2. The organic molecule of claim 1, wherein said molecule contains multiple sialyl-Lex determinants or multiple sulfated determinants.

3. The organic molecule of claim 1, wherein said molecule is soluble.

4. The organic molecule of claim 1, wherein said molecule comprises a P-selectin ligand consisting essentially of amino acid 21-57 of Fig. 8A, or a portion thereof which is capable of mediating an interaction with the P selectin receptor.

5. The organic molecule of claim 4, wherein said molecule comprises a P-selectin ligand consisting essentially of amino acids 38-57 of Fig. 8A.

6. The organic molecule of claims 1 or 4, wherein said molecule comprises .alpha.1-acid glycoprotein (AGP).

7. The organic molecule of claims 1 or 4, wherein said molecule comprises an antibody molecule.

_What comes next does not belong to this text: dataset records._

-- ==== Sys2Proof/Tests/Slice0.lean ====
section
/-! SUPPORT. The model's own tests: words and parameters it refuses, words written out from the encoding, vectors of
95_test_vectors.md (named in each comment), and a state that meets the hypotheses of each statement. -/

namespace Sys2Proof.Tests

open Sys2Proof.Machine Sys2Proof.Safety

/-! ### Decoding: every word is written out as RSVD (28 bits) and OPC (30_encoding.md R58, R59; vectors E1 to E6) -/

theorem test_decode_init : decode 0b0000000000000000000000000000_0001 = .ok .init := by rfl
theorem test_decode_write : decode 0b0000000000000000000000000000_0010 = .ok .write := by rfl
theorem test_decode_start : decode 0b0000000000000000000000000000_0011 = .ok .start := by rfl
theorem test_decode_stop : decode 0b0000000000000000000000000000_0100 = .ok .stop := by rfl
theorem test_decode_clear : decode 0b0000000000000000000000000000_0101 = .ok .clear := by rfl
theorem test_decode_getFreeSpace : decode 0b0000000000000000000000000000_0110 = .ok .getFreeSpace := by rfl
theorem test_decode_getBufferedCount : decode 0b0000000000000000000000000000_0111 = .ok .getBufferedCount := by rfl
theorem test_decode_getStats : decode 0b0000000000000000000000000000_1000 = .ok .getStats := by rfl

theorem test_decode_illegal_opcodes :
    decode 0x00000000 = .error .reservedOpcode ∧ decode 0x00000009 = .error .reservedOpcode ∧
      decode 0x0000000F = .error .reservedOpcode := ⟨rfl, rfl, rfl⟩
theorem test_decode_reserved_bits :
    decode 0x00000010 = .error .reservedBits ∧ decode 0x00000013 = .error .reservedBits ∧
      decode 0x80000001 = .error .reservedBits ∧ decode 0xFFFFFFFF = .error .reservedBits :=
  ⟨rfl, rfl, rfl, rfl⟩
theorem test_table_word : decodeTableWord 32 0x5 = some .clear ∧ decodeTableWord 32 0x15 = none := ⟨rfl, rfl⟩

/-! ### Well-formedness: an ill-formed term for each check (30_encoding.md R63; 00_scope.md R7) -/

theorem test_wf_word_reserved : commandWordWf 0x00000013 = false := by rfl
theorem test_wf_word_low : commandWordWf 0x00000000 = false := by rfl
theorem test_wf_word_high : commandWordWf 0x00000009 = false := by rfl
theorem test_wf_params : Config.reference.wf = true := by decide
theorem test_wf_q_zero : ({ Config.reference with q := 0 } : Config.Params).wf = false := by decide
theorem test_wf_q_above_c : ({ Config.reference with q := 513 } : Config.Params).wf = false := by decide
theorem test_wf_c_large : ({ Config.reference with c := 2 ^ 31 } : Config.Params).wf = false := by decide
theorem test_wf_edge_zero : ({ Config.reference with edgeFactor := 0 } : Config.Params).wf = false := by decide
theorem test_wf_edge_large : ({ Config.reference with edgeFactor := 2 ^ 16 } : Config.Params).wf = false := by decide
theorem test_wf_clock_zero : ({ Config.reference with sysClkHz := 0 } : Config.Params).wf = false := by decide
theorem test_wf_clock_large : ({ Config.reference with sysClkHz := 2 ^ 32 } : Config.Params).wf = false := by decide

/-! ### States of 95_test_vectors.md: `C = 8`, `Q = 4`, frame `a_i` at `B + 4 i` -/

/-- The vectors' parameters, with a CSR window away from 0. -/
def params : Config.Params := { Config.reference with c := 8, q := 4, csrBase := 0x40001000 }

/-- `B`. -/
def base : Addr := 0x20000000

/-- `a_0` to `a_{n-1}`. -/
def frames (n : Nat) : List Frame := (List.range n).map fun i => BitVec.ofNat 32 (0x00010001 * (i + 1))

/-- Host memory with `a_0` to `a_7` at `B`. -/
def memory : Memory :=
  (List.range 8).flatMap fun i =>
    [(0x20000000 + 4 * i, BitVec.ofNat 8 (i + 1)), (0x20000000 + 4 * i + 2, BitVec.ofNat 8 (i + 1))]

def afterReset : State := { State.powerOn params with hostMem := memory }

/-- "After INIT" of the vectors. -/
def afterInit : State :=
  { afterReset with
    state := .idle, irqEn := true, sampleRate := 48000, bclkHz := 1536000, divInt := 48, divFrac := 212, result0 := 1 }

/-- After INIT and `WRITE B, n`. -/
def filled (n : Nat) : State :=
  { afterInit with ring := frames n ++ List.replicate (8 - n) 0, widx := n % 8, count := n }

/-- After INIT, `WRITE B, n` with `4 ≤ n`, and START. -/
def playing (n : Nat) : State :=
  { filled n with
    slot0 := frames 4, ridx := 4, count := n - 4, state := .streaming, playing := true, armed := true, clkEn := true }

/-- The same after four BEATs. -/
def drained (n : Nat) : State := { playing n with xferPos := 4, out := frames 4 }

/-- The same after COMPLETE. -/
def pending (n : Nat) : State := { drained n with armed := false, pending := true }

/-- After STOP of `playing n`. -/
def halted (n : Nat) : State :=
  { playing n with state := .stopped, playing := false, armed := false, clkEn := false }

/-- `s`, about to take `inputs`. -/
def taking (s : State) (inputs : List Input) : State := { s with inputs := inputs }

/-- `s`, with the operands of a command in ARG0 and ARG1. -/
def operands (s : State) (arg0 arg1 : Word) : State := { s with arg0 := arg0, arg1 := arg1 }

/-- `s`, with the operands of `INIT rate, bits, ch` and the answer to its claim. -/
def initOperands (s : State) (rate bits ch : Word) (claim : Bool) : State :=
  { s with arg0 := rate, arg1 := bits, arg2 := ch, claims := [claim] }

/-- What `f` reads in the next state, if there is one. -/
def after {α : Type} (o : Host.Outcome State Fault Refusal) (f : State → α) : Option α :=
  match o with
  | .next t => some (f t)
  | .fault _ => none
  | .refused _ => none

/-! ### Commands -/

/-- W1. -/
theorem test_write_accepts :
    after (exec .write (operands afterInit 6 base)) (fun t => (t.ring, t.widx, t.ridx, t.count, t.result0, t.overrun)) =
      some (frames 6 ++ [0, 0], 6, 0, 6, 6, 0) := by decide

/-- W3: one frame fits at index 3, four are offered. -/
theorem test_write_truncates :
    after (exec .write (operands { playing 8 with ridx := 4, widx := 3, count := 7 } 4 base))
      (fun t => (t.ring[3]?, t.widx, t.count, t.result0, t.overrun)) =
      some (some 0x00010001, 4, 8, 1, 1) := by decide

/-- T2: silence pads the first quantum and no underrun is counted. -/
theorem test_start_pads :
    after (exec .start (filled 2)) (fun t => (t.slot0, t.count, t.ridx, t.underrun, statusWord t)) =
      some (frames 2 ++ [0, 0], 0, 2, 0, 0xDA) := by decide

/-- T6: START from STOPPED with slot 1 active. -/
theorem test_start_forces_slot_zero :
    after (exec .start { halted 4 with active := .one }) (fun t => (t.active, t.slot0, statusWord t)) =
      some (.zero, [0, 0, 0, 0], 0xDA) := by decide

/-- P1v. -/
theorem test_stop_streaming :
    after (exec .stop { playing 6 with xferPos := 2, out := frames 2 })
      (fun t => (t.xferPos, t.out, t.count, statusWord t)) = some (0, frames 2, 2, 0x83) := by decide

/-- P2v: a pending completion is discarded. -/
theorem test_stop_pending :
    after (exec .stop (pending 8)) (fun t => (t.pending, t.count, statusWord t)) = some (false, 4, 0x83) := by decide

/-- K1. -/
theorem test_clear_idle :
    after (exec .clear (filled 3)) (fun t => (t.ring, t.count, t.widx, t.ridx, statusWord t)) =
      some (List.replicate 8 0, 0, 0, 0, 0x81) := by decide

/-- K2: the counters and the active slot stay. -/
theorem test_clear_streaming :
    after (exec .clear { playing 8 with underrun := 1, overrun := 1, active := .one })
      (fun t => (t.slot0, t.count, t.underrun, t.overrun, statusWord t)) =
      some ([0, 0, 0, 0], 0, 1, 1, 0x87) := by decide

/-- I1v, I17v. -/
theorem test_init_44100 :
    after (exec .init (initOperands afterReset 44100 16 2 true))
      (fun t => (statusWord t, t.result0, t.bclkHz, clkdivWord t)) = some (0x81, 1, 1411200, 0x00352500) := by decide

/-- I20v, I21v, I22v, I23v: the order of the checks. -/
theorem test_init_failures :
    after (exec .init (initOperands afterReset 0 24 2 true)) statusWord = some 0x100 ∧
      after (exec .init (initOperands afterReset 35 16 2 true)) statusWord = some 0x300 ∧
      after (exec .init (initOperands afterReset 44100 16 2 false)) statusWord = some 0x400 ∧
      after (exec .init (initOperands afterInit 48000 24 1 true)) statusWord = some 0x281 := by decide

/-- G1, G2. -/
theorem test_snapshots :
    after (exec .getFreeSpace afterReset) State.result0 = some 8 ∧
      after (exec .getFreeSpace (filled 3)) State.result0 = some 5 ∧
      after (exec .getBufferedCount (filled 3)) State.result0 = some 3 := by decide

/-- GS4. -/
theorem test_stats :
    after (exec .getStats { afterInit with underrun := 3, overrun := 2 }) (fun t => (t.result0, t.result1)) =
      some (3, 2) := by decide

/-! ### Events -/

/-- B1, and B2's end: not enabled at `Q`. -/
theorem test_beat :
    (beat (playing 4)).out = [0x00010001] ∧ (beat (playing 4)).xferPos = 1 ∧ beat (drained 4) = drained 4 := by decide
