-- ==== Sys2Proof/Syntax.lean ====
section
/-! DEFINITION. The instructions: one constructor for each of the 44 rows of spec/opcode_table.json (spec/00_scope.md R3, spec/30_encoding.md R93 to R95). -/

namespace Sys2Proof

/-- The instruction set. Operands are those of the row's `fields`: `x`, `y` name registers, `kk` is the 8-bit
immediate, `nnn` the 12-bit address, `n` the 4-bit count (R91, R92). -/
inductive Instr where
  /-- 00E0 `CLS` (R121). -/
  | cls
  /-- 00EE `RET` (R152). -/
  | ret
  /-- 00Cn `SCD n` (R124). -/
  | scd (n : BitVec 4)
  /-- 00FB `SCR` (R122). -/
  | scr
  /-- 00FC `SCL` (R123). -/
  | scl
  /-- 00FD `EXIT` (R125). -/
  | exit
  /-- 00FE `LOW` (R127). -/
  | low
  /-- 00FF `HIGH` (R128). -/
  | high
  /-- 0nnn `SYS nnn` with X not 0 (R129). -/
  | sys (nnn : Address)
  /-- 1nnn `JP nnn` (R150). -/
  | jp (nnn : Address)
  /-- 2nnn `CALL nnn` (R151). -/
  | call (nnn : Address)
  /-- 3xkk `SE Vx, kk` (R154). -/
  | seImm (x : Reg) (kk : Byte)
  /-- 4xkk `SNE Vx, kk` (R155). -/
  | sneImm (x : Reg) (kk : Byte)
  /-- 5xy0 `SE Vx, Vy` (R156). -/
  | seReg (x y : Reg)
  /-- 6xkk `LD Vx, kk` (R180). -/
  | ldImm (x : Reg) (kk : Byte)
  /-- 7xkk `ADD Vx, kk` (R181). -/
  | addImm (x : Reg) (kk : Byte)
  /-- 8xy0 `LD Vx, Vy` (R183). -/
  | ldReg (x y : Reg)
  /-- 8xy1 `OR Vx, Vy` (R184). -/
  | orReg (x y : Reg)
  /-- 8xy2 `AND Vx, Vy` (R185). -/
  | andReg (x y : Reg)
  /-- 8xy3 `XOR Vx, Vy` (R186). -/
  | xorReg (x y : Reg)
  /-- 8xy4 `ADD Vx, Vy` (R187). -/
  | addReg (x y : Reg)
  /-- 8xy5 `SUB Vx, Vy` (R188). -/
  | subReg (x y : Reg)
  /-- 8xy6 `SHR Vx, Vy` (R189). -/
  | shrReg (x y : Reg)
  /-- 8xy7 `SUBN Vx, Vy` (R190). -/
  | subnReg (x y : Reg)
  /-- 8xyE `SHL Vx, Vy` (R191). -/
  | shlReg (x y : Reg)
  /-- 9xy0 `SNE Vx, Vy` (R157). -/
  | sneReg (x y : Reg)
  /-- Annn `LD I, nnn` (R220). -/
  | ldIndex (nnn : Address)
  /-- Bnnn `JP V0, nnn` (R158). -/
  | jpV0 (nnn : Address)
  /-- Cxkk `RND Vx, kk` (R196). -/
  | rnd (x : Reg) (kk : Byte)
  /-- Dxyn `DRW Vx, Vy, n` (R250). -/
  | drw (x y : Reg) (n : BitVec 4)
  /-- Ex9E `SKP Vx` (R271). -/
  | skp (x : Reg)
  /-- ExA1 `SKNP Vx` (R272). -/
  | sknp (x : Reg)
  /-- Fx07 `LD Vx, DT` (R274). -/
  | ldFromDelay (x : Reg)
  /-- Fx0A `LD Vx, K` (R273). -/
  | waitKey (x : Reg)
  /-- Fx15 `LD DT, Vx` (R275). -/
  | ldDelay (x : Reg)
  /-- Fx18 `LD ST, Vx` (R276). -/
  | ldSound (x : Reg)
  /-- Fx1E `ADD I, Vx` (R222). -/
  | addIndex (x : Reg)
  /-- Fx29 `LD F, Vx` (R223). -/
  | ldFont (x : Reg)
  /-- Fx30 `LD HF, Vx` (R224). -/
  | ldLargeFont (x : Reg)
  /-- Fx33 `LD B, Vx` (R225). -/
  | storeBcd (x : Reg)
  /-- Fx55 `LD [I], Vx` (R227). -/
  | storeRegs (x : Reg)
  /-- Fx65 `LD Vx, [I]` (R228). -/
  | loadRegs (x : Reg)
  /-- Fx75 `LD R, Vx` (R229). -/
  | saveFlags (x : Reg)
  /-- Fx85 `LD Vx, R` (R230). -/
  | loadFlags (x : Reg)
deriving DecidableEq, Repr

end Sys2Proof
end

8. A purified nucleic acid encoding any of the organic molecule of claims 4-7.

9. The purified nucleic acid of claim 8, wherein said nucleic acid further encodes either (a) .alpha.1-acid glycoprotein (AGP) or (b) an antibody molecule.

10. A vector comprising the nucleic acid of claim 8.

11. A cell comprising the purified nucleic acid of claim 8.

12. A method of inhibiting the binding of a cell bearing a P-selectin protein to a molecule or cell bearing a sialyl-Lex determinant and a sulfated determinant, said method comprising contacting said P-selectin protein-bearing cell with an organic molecule of claim 1.

13. The method of claim 12, wherein said organic molecule also inhibits the binding of a cell bearing an E-selectin protein to a molecule or cell bearing a sialyl-Lex determinant.

14. A method of reducing inflammation in a mammal comprising administering to said mammal a therapeutically-effective amount of an organic molecule of claim 1.

15. A method for reducing or protecting a mammal against an extravasation-dependent adverse reaction, said method comprising administering to said mammal a therapeutically-effective amount of an organic molecule of claim 1.

16. The method of claim 15, wherein said extravasation-dependent adverse reaction is extravasation-dependent organ damage or clotting associated with adult respiratory distress syndrome, glomerular nephritis, or ischemic myocardial injury.

17. A method for reducing or protecting a mammal against an adverse immune reaction, said method comprising administering to said mammal a therapeutically-effective amount of an organic molecule of claim 1.

18. The method of claim 17, wherein said adverse immune reaction is induced a microbial factor or a host factor.

19. The method of claim 17, wherein said adverse immune reaction is septic shock or septicemia.